■ **Exercise materials**:

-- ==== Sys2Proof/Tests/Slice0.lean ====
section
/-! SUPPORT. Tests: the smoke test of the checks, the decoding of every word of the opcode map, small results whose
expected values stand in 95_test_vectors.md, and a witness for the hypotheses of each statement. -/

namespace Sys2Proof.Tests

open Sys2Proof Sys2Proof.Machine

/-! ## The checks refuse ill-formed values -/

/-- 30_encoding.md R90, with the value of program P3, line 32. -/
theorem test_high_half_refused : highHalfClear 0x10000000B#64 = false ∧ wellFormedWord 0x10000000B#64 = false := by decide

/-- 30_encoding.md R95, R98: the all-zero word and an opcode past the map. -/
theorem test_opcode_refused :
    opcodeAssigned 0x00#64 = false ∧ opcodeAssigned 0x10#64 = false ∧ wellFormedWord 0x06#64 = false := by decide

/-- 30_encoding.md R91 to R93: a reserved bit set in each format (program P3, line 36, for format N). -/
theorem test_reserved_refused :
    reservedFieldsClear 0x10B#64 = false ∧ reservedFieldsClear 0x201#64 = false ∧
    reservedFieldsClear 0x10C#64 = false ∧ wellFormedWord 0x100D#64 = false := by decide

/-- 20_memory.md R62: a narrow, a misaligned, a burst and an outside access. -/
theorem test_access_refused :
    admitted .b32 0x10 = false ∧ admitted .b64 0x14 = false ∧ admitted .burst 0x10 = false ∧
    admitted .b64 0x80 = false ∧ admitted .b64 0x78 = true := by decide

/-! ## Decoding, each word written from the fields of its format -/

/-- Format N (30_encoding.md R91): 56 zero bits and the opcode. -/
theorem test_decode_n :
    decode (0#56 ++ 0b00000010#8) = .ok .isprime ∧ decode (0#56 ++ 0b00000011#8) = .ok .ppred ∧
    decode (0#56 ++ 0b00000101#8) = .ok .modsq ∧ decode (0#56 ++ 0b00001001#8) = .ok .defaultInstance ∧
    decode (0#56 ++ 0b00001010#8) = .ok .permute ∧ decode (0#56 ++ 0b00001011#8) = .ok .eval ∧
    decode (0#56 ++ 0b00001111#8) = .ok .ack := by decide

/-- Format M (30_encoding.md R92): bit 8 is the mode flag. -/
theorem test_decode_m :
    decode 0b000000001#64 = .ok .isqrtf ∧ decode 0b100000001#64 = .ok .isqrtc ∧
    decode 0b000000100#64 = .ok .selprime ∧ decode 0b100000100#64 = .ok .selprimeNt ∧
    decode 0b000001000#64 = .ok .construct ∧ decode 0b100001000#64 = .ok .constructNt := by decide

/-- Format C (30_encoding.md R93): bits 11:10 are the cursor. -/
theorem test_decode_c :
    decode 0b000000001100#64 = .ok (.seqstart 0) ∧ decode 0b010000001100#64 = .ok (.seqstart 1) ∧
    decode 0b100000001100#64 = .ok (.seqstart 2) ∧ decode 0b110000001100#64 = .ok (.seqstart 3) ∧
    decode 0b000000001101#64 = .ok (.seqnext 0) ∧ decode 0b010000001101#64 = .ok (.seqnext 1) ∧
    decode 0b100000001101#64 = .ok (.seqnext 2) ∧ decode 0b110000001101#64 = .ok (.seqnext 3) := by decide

■ **What the task asks**: Please copy exactly the lines from the first line of the records above through the line containing "the map. -/", including both, and nothing more.

■ **Response**:
-- ==== Sys2Proof/Tests/Slice0.lean ====
section
/-! SUPPORT. Tests: the smoke test of the checks, the decoding of every word of the opcode map, small results whose
expected values stand in 95_test_vectors.md, and a witness for the hypotheses of each statement. -/

namespace Sys2Proof.Tests

open Sys2Proof Sys2Proof.Machine

/-! ## The checks refuse ill-formed values -/

/-- 30_encoding.md R90, with the value of program P3, line 32. -/
theorem test_high_half_refused : highHalfClear 0x10000000B#64 = false ∧ wellFormedWord 0x10000000B#64 = false := by decide

/-- 30_encoding.md R95, R98: the all-zero word and an opcode past the map. -/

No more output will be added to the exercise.